Saudi Gazette report

RIYADH — There are no plans to abolish the sponsorship system in Saudi Arabia, a high-level official at the Ministry of Labor has said.
“There is no intention of canceling the sponsorship system,” the official said denying reports in business circles that the government was considering abolishing the system.
“Abolishing the kafeel system for foreign manpower will create chaos in the labor market,” the ministry official was quoted by a local daily as saying.
The source, who spoke on condition of anonymity, said the ministry had discussed three options for boosting the process of Saudization including unification of wages, canceling the sponsorship system and raising the costs of employing foreign manpower.
“The ministry dismissed the first two ideas and adopted the third one,” he said.

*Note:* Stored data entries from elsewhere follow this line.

/-- A port that trains with its strapped partner is up and is probed, one that trains with another is WIRING; the census
fixes the size of the group; device 0 is master where none is heard; a device that has waited its time takes
mastership over; the master issues CLOSE; a silent member is lost; a port that goes down is a fault; a share that
stays out during a save ends the member's own gauge. It states the next state of: STRAIT_PORT_TRAINED, CENSUS_DONE,
MASTER_ELECTION, MASTERSHIP_TAKEOVER, STRAIT_PERIODIC_SEND, CLOSE_ISSUE, PEER_SILENT, STRT_RETRAIN, PORT_DOWN,
SHARE_TIMEOUT. -/
def Obligations.StraitGroup : Prop :=
  (∀ (s : State) (port q : Nat) (ring : Bool) (t : State), s.strtRuns = true → port < 2 → s.flag (portOk port) = false →
      s.rightPartner port q ring = true →
      t = (s.put (portOk port) 1).setStrt { s.strt with trainedAt := if s.strt.censusDone then s.strt.trainedAt else some s.now } →
      Machine.exec (.straitPortTrained port q ring) s = .next (t.sendOn [port] 0x02 (some q) [])) ∧
  (∀ (s : State) (port q : Nat) (ring : Bool), s.strtRuns = true → port < 2 → s.flag (portOk port) = false →
      s.rightPartner port q ring = false →
      Machine.exec (.straitPortTrained port q ring) s = .next ((s.raiseInt 0x88 5).raiseFault 0x88 2 7 0)) ∧
  (∀ (s : State) (t0 : Nat), s.strtRuns = true → s.strt.censusDone = false → s.strt.trainedAt = some t0 → t0 + 10000 ≤ s.now →
      Machine.exec .censusDone s = .next (((s.setStrt { s.strt with censusDone := true }).put STRT_STAT_SIZE
        (s.strt.census.foldl max s.devNo + 1)).refreshExpected)) ∧
  (∀ (s : State), s.inGroup = true → s.strt.censusDone = true → s.strt.masterHeard = false →
      Machine.exec .masterElection s = .next (((s.put STRT_STAT_MASTER 0).setStrt { s.strt with
        masterHeard := true, everMaster := decide (s.devNo = 0) }).refreshExpected)) ∧
  (∀ (s : State) (t u : State), s.inGroup = true → s.devNo ≠ 0 → s.get STRT_STAT_MASTER ≠ s.devNo →
      s.strt.everMaster = false → s.strtRuns = true →
      (List.range s.devNo).any (fun d => !s.silentFor d (s.devNo * 50)) = false →
      s.silentFor (s.get STRT_STAT_MASTER) 50 = true → s.get RSTR_STAT_PHASE ≠ 1 →
      t = ((s.newMaster s.devNo).put STRT_STAT_TOOK 1).setStrt { s.strt with masterHeard := true, everMaster := true } →
      u = (t.sendFrame 0x30 none (leBytes 1 (s.get STRT_STAT_MASTER))).sendTickSync →
      Machine.exec (.mastershipTakeover false) s = .next ((u.setPers { u.pers with gauge := u.pers.own }).sendGroupSealed)) ∧
  (∀ (s : State), s.strtRuns = true → s.inGroup = true →
      Machine.exec (.straitPeriodicSend .heartbeat) s = .next (s.sendOn s.trainedPorts 0x01 none (leBytes 1 s.beatState ++
        leBytes 1 s.beatMaster))) ∧
  (∀ (s : State), s.strtRuns = true →
      Machine.exec (.straitPeriodicSend .probe) s = .next (s.trainedPorts.foldl (fun (t : State) p => t.sendOn [p] 0x02 none [])
        s)) ∧
  (∀ (s : State), s.strtRuns = true → s.isMaster = true →
      Machine.exec (.straitPeriodicSend .tickSync) s = .next s.sendTickSync) ∧
  (∀ (s : State), s.strtRuns = true → Machine.exec (.straitPeriodicSend .memberInfo) s = .next s.sendInfo) ∧
  (∀ (s : State) (k n : Nat), s.isMaster = true → s.active = true → s.pers.running = true → s.saving = false →
      s.pers.closeAt = none → s.pers.epochBegan + s.pers.epochLen ≤ s.now + s.cfg STRT_CFG_CLOSE_LEAD → s.pers.tail = none →
      (s.otherMembers.filter (fun d => s.present.contains d)).all s.tailOk = true →
      k = max (s.pers.epochBegan + s.pers.epochLen) (s.now + s.cfg STRT_CFG_CLOSE_LEAD) → n = s.closeNumber →
      Machine.exec .closeIssue s = .next ((s.setPers { s.pers with closeAt := some (k, n) }).sendFrame 0x08 none (leBytes 8 n ++
        leBytes 4 ((s.pass32 + (k - s.now)) % 2 ^ 32)))) ∧
  (∀ (s : State) (d : Nat) (a : State), d ≠ s.devNo → d < 8 → bitOf (s.get STRT_STAT_PRESENT) d = true →
      s.silentFor d 50 = true → s.inGroup = true → a = s.put STRT_STAT_PRESENT (s.get STRT_STAT_PRESENT - 2 ^ d) →
      (a.inGroup && a.expected.contains d) = true →
      Machine.exec (.peerSilent d false) s = .next (((a.setSave { a.save with
        run := a.save.run.map (fun r => { r with lost := true }) }).bump STRT_LOST_COUNT).raiseInt 0x88 0)) ∧
  (∀ (s : State) (d : Nat) (a : State), d ≠ s.devNo → d < 8 → bitOf (s.get STRT_STAT_PRESENT) d = true →
      s.silentFor d 50 = true → s.inGroup = true → a = s.put STRT_STAT_PRESENT (s.get STRT_STAT_PRESENT - 2 ^ d) →
      (a.inGroup && a.expected.contains d) = false →
      Machine.exec (.peerSilent d false) s = .next ((a.bump STRT_LOST_COUNT).raiseInt 0x88 0)) ∧
  (∀ (s : State) (p : Port) (d : Word) (u : State), d = putBits (s.peek p 0x88040) 8 1 1 → s.accepted p 0x88040 d = some u →
      bitOf d.toNat 8 = true →
      Machine.exec (.strtRetrain p) s = .next (((if bitOf d.toNat STRT_CTRL_SYNC_OUT_EN.lo then u.claimBy p
        ⟨STRT_CTRL_SYNC_OUT_EN, 0, 0x88⟩ else u.enableFeature ⟨STRT_CTRL_SYNC_OUT_EN, 0, 0x88⟩
        false).strtRetrain).refreshArmed)) ∧
  (∀ (s : State) (port : Nat), port < 2 → s.flag (portOk port) = true →
      Machine.exec (.portDown port) s = .next ((s.put (portOk port) 0).raiseFault 0x88 0 7 0)) ∧
  (∀ (s : State) (r : SaveRun) (g : Nat × Nat), s.save.run = some r → s.inGroup = true → s.isMaster = false →
      r.gauge = some g → g.2 + 3 * s.cfg SAVE_CUT_POLL_MS * 1000 ≤ s.now →
      Machine.exec .shareTimeout s = .next (s.setSave { s.save with run := some { r with gauge := none } }))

The official said increasing the costs of recruitment of foreigners will make the Saudi citizens more attractive to the private sector as they will be less costly than foreigners. “For this reason the ministry's choice went for increasing costs of employment of foreign manpower. This is a good choice which will enable the private sector achieve the Saudization targets,” he said.
Labor Minister Adel Fakieh had earlier said the rise in the recruitment fees and labor license was the result of a study conducted jointly by the ministries of labor, interior and finance.
Meanwhile Chairman of the Consumer Protection Society Dr. Nasser Al-Tuwaim said the decision to increase the labor fees has resulted in the deterioration of services especially in the field of cleanliness and the unjustified price hikes.
He said charges of barbers, plumbers, electricians, wielders, car mechanics and other technicians have gone up by about 50 percent as a result of the decision to increase labor fees.
Al-Tuwaim said consumers would be the victims of the decision because the merchants would increase their commodity prices to make it up for the fees they would pay for labor licenses of their foreign workers.
The chairman of the committee of engineering offices at the Jeddah Chamber of Commerce and Industry Talal Samarqandi expected the annual labor fees to amount to SR19 billion and said it would be the consumers who would take the brunt as the merchants and businessmen would increase their commodity prices.
“Prices have already gone up between 10-20 percent in the past few days,” Samarqandi said.